To maintain the state of the project, the database should maintain a table containing the following four columns:

link: To store the ‘link’ property of each post
author: To store the ‘author’ property of each post
posted_at: The timestamp when each post is added to the database
published_at: The publication timestamp of the post (on the blog).

In this project, the database schema (called posts) was created by using PostgreSQL. Here’s the structure of the database schema:

    Column    |           Type           | Collation | Nullable | Default 
--------------+--------------------------+-----------+----------+---------
 link         | text                     |           | not null | 
 author       | text                     |           | not null | 
 posted_at    | timestamp with time zone |           |          | 
 published_at | timestamp with time zone |           |          | 
Indexes:
    "posts_pkey" PRIMARY KEY, btree (link)

Content Aggregation Logic

The system expects blog feeds to be in either of the two standardised formats of web feed: RSS and atom. If a blog feed does not conform to the requisite specifications of either of these two formats, the system will reject that feed. Thus, it is important that blog-feeds adhere to the specification requirements of RSS and atom.

Each feed contains a list of items (called ‘items’ for RSS and ‘entries’ for atom), each with a set of extensible meta-data (such as title, date of publication, link etc). In the case of blogs, each of these items represent a post published by that blog.

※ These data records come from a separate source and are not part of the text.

-- ==== Sys2Proof/Syntax.lean ====
section
/-! DEFINITION. The instructions: one constructor per instruction of spec/opcode_table.json. LC and SC have two rows there, one
per MXLEN: each is one instruction (43_memory_access.md R158, R159) whose word depends on MXLEN (log 10). -/

namespace Sys2Proof

/-- The instructions of spec/opcode_table.json. Operand names are the table's: `cd`/`rd` destination, `cs1`, `cs2`, `rs2`
sources, `imm` the 12-bit immediate (30_encoding.md R56). -/
inductive Instr where
  /-- R74 -/
  | gcperm (rd cs1 : Reg)
  /-- R75 -/
  | acperm (cd cs1 rs2 : Reg)
  /-- R104 -/
  | gcbase (rd cs1 : Reg)
  /-- R121 -/
  | cadd (cd cs1 rs2 : Reg)
  /-- R122 -/
  | caddi (cd cs1 : Reg) (imm : Imm12)
  /-- R123 -/
  | scaddr (cd cs1 rs2 : Reg)
  /-- R124 -/
  | cbld (cd cs1 cs2 : Reg)
  /-- R125 -/
  | jalr (cd cs1 : Reg) (imm : Imm12)
  /-- R156, n = 1, signed -/
  | lb (rd cs1 : Reg) (imm : Imm12)
  /-- R156, n = 2, signed -/
  | lh (rd cs1 : Reg) (imm : Imm12)
  /-- R156, n = 4, signed -/
  | lw (rd cs1 : Reg) (imm : Imm12)
  /-- R156, n = 1, unsigned -/
  | lbu (rd cs1 : Reg) (imm : Imm12)
  /-- R156, n = 2, unsigned -/
  | lhu (rd cs1 : Reg) (imm : Imm12)
  /-- R156, n = 4, unsigned; MXLEN=64 only -/
  | lwu (rd cs1 : Reg) (imm : Imm12)
  /-- R156, n = 8; MXLEN=64 only -/
  | ld (rd cs1 : Reg) (imm : Imm12)
  /-- R157, n = 1 -/
  | sb (rs2 cs1 : Reg) (imm : Imm12)
  /-- R157, n = 2 -/
  | sh (rs2 cs1 : Reg) (imm : Imm12)
  /-- R157, n = 4 -/
  | sw (rs2 cs1 : Reg) (imm : Imm12)
  /-- R157, n = 8; MXLEN=64 only -/
  | sd (rs2 cs1 : Reg) (imm : Imm12)
  /-- R158 -/
  | lc (cd cs1 : Reg) (imm : Imm12)
  /-- R159 -/
  | sc (cs2 cs1 : Reg) (imm : Imm12)
deriving DecidableEq, Repr

end Sys2Proof
end

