-- ==== Sys2Proof/WellFormed.lean ====
section
/-! DEFINITION. Which instructions a machine of the given MXLEN has a word for: the table's `mxlen` lists and its one operand
constraint (30_encoding.md R54; 42_address_and_sealing.md R121). -/

namespace Sys2Proof

/-- Is the instruction one of those for MXLEN=64 only (43_memory_access.md R156, R157)? -/
def Instr.rv64Only : Instr → Bool
  | .lwu .. => true
  | .ld .. => true
  | .sd .. => true
  | .gcperm .. => false
  | .acperm .. => false
  | .gcbase .. => false
  | .cadd .. => false
  | .caddi .. => false
  | .scaddr .. => false
  | .cbld .. => false
  | .jalr .. => false
  | .lb .. => false
  | .lh .. => false
  | .lw .. => false
  | .lbu .. => false
  | .lhu .. => false
  | .sb .. => false
  | .sh .. => false
  | .sw .. => false
  | .lc .. => false
  | .sc .. => false

/-- CADD has no word with rs2 = 0: that pattern is a separate move (R121, K5; log 9). -/
def Instr.operandsEncodable : Instr → Bool
  | .cadd _ _ rs2 => decide (rs2 ≠ 0)
  | .gcperm .. => true
  | .acperm .. => true
  | .gcbase .. => true
  | .caddi .. => true
  | .scaddr .. => true
  | .cbld .. => true
  | .jalr .. => true
  | .lb .. => true
  | .lh .. => true
  | .lw .. => true
  | .lbu .. => true
  | .lhu .. => true
  | .lwu .. => true
  | .ld .. => true
  | .sb .. => true
  | .sh .. => true
  | .sw .. => true
  | .sd .. => true
  | .lc .. => true
  | .sc .. => true

/-- The instruction has a word on a machine of this MXLEN. -/
def Instr.wf (x : Mxlen) (i : Instr) : Bool :=
  (decide (x = .rv64) || !i.rv64Only) && i.operandsEncodable

end Sys2Proof
end

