/-! ## Loads and stores -/

/-- LB and LBU complete where the authority grants R on the byte: rd receives it sign- or zero-extended, as an integer; nothing
else changes but pc. -/
def Obligations.ByteLoadsComplete : Prop :=
  ∀ (p : Params) (h : Hart p) (rd cs1 : Reg) (imm : Imm12),
    let ea := (effectiveAddress (h.readC cs1) imm).toNat
    h.Authorised (h.readC cs1) [.r] ea 1 →
    ∃ h1 h2 : Hart p,
      exec (.lb rd cs1 imm) { params := p, hart := h } = .next { params := p, hart := h1 } ∧
      h.OnlyWrites h1 rd (Cap.ofInt p.format ((h.mem.readByte ea).signExtend p.format.mxlen.bits)) ∧
      exec (.lbu rd cs1 imm) { params := p, hart := h } = .next { params := p, hart := h2 } ∧
      h.OnlyWrites h2 rd (Cap.ofInt p.format ((h.mem.readByte ea).setWidth p.format.mxlen.bits))

/-- LH and LHU complete where the authority grants R on the two aligned bytes, read little-endian (D8, log 26). -/
def Obligations.HalfLoadsComplete : Prop :=
  ∀ (p : Params) (h : Hart p) (rd cs1 : Reg) (imm : Imm12),
    let ea := (effectiveAddress (h.readC cs1) imm).toNat
    let v := h.mem.readByte (ea + 1) ++ h.mem.readByte ea
    h.Authorised (h.readC cs1) [.r] ea 2 →
    ∃ h1 h2 : Hart p,
      exec (.lh rd cs1 imm) { params := p, hart := h } = .next { params := p, hart := h1 } ∧
      h.OnlyWrites h1 rd (Cap.ofInt p.format (v.signExtend p.format.mxlen.bits)) ∧
      exec (.lhu rd cs1 imm) { params := p, hart := h } = .next { params := p, hart := h2 } ∧
      h.OnlyWrites h2 rd (Cap.ofInt p.format (v.setWidth p.format.mxlen.bits))

/-- LW, and LWU for MXLEN=64, complete where the authority grants R on the four aligned bytes, read little-endian (D8, log 26). -/
def Obligations.WordLoadsComplete : Prop :=
  ∀ (p : Params) (h : Hart p) (rd cs1 : Reg) (imm : Imm12),
    let ea := (effectiveAddress (h.readC cs1) imm).toNat
    let v := h.mem.readByte (ea + 3) ++ h.mem.readByte (ea + 2) ++ h.mem.readByte (ea + 1) ++ h.mem.readByte ea
    h.Authorised (h.readC cs1) [.r] ea 4 →
    (∃ h1 : Hart p,
      exec (.lw rd cs1 imm) { params := p, hart := h } = .next { params := p, hart := h1 } ∧
      h.OnlyWrites h1 rd (Cap.ofInt p.format (v.signExtend p.format.mxlen.bits))) ∧
    (p.format.mxlen = .rv64 → ∃ h2 : Hart p,
      exec (.lwu rd cs1 imm) { params := p, hart := h } = .next { params := p, hart := h2 } ∧
      h.OnlyWrites h2 rd (Cap.ofInt p.format (v.setWidth p.format.mxlen.bits)))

Depending on the format of a given blog feed, the relevant details of each post can be extracted from the elements of each item, by using the standard DOM parsing API. For example, in the case for an RSS feed, the window.document.getElementsByTagName("item") returns the list of all items (i.e., post objects). Now, the getElementsByTagName function can again be used on each post object, to extract the element with a particular tag (such as the date of publication). Finally, the innerHTML property of that element so extracted will provide its text version.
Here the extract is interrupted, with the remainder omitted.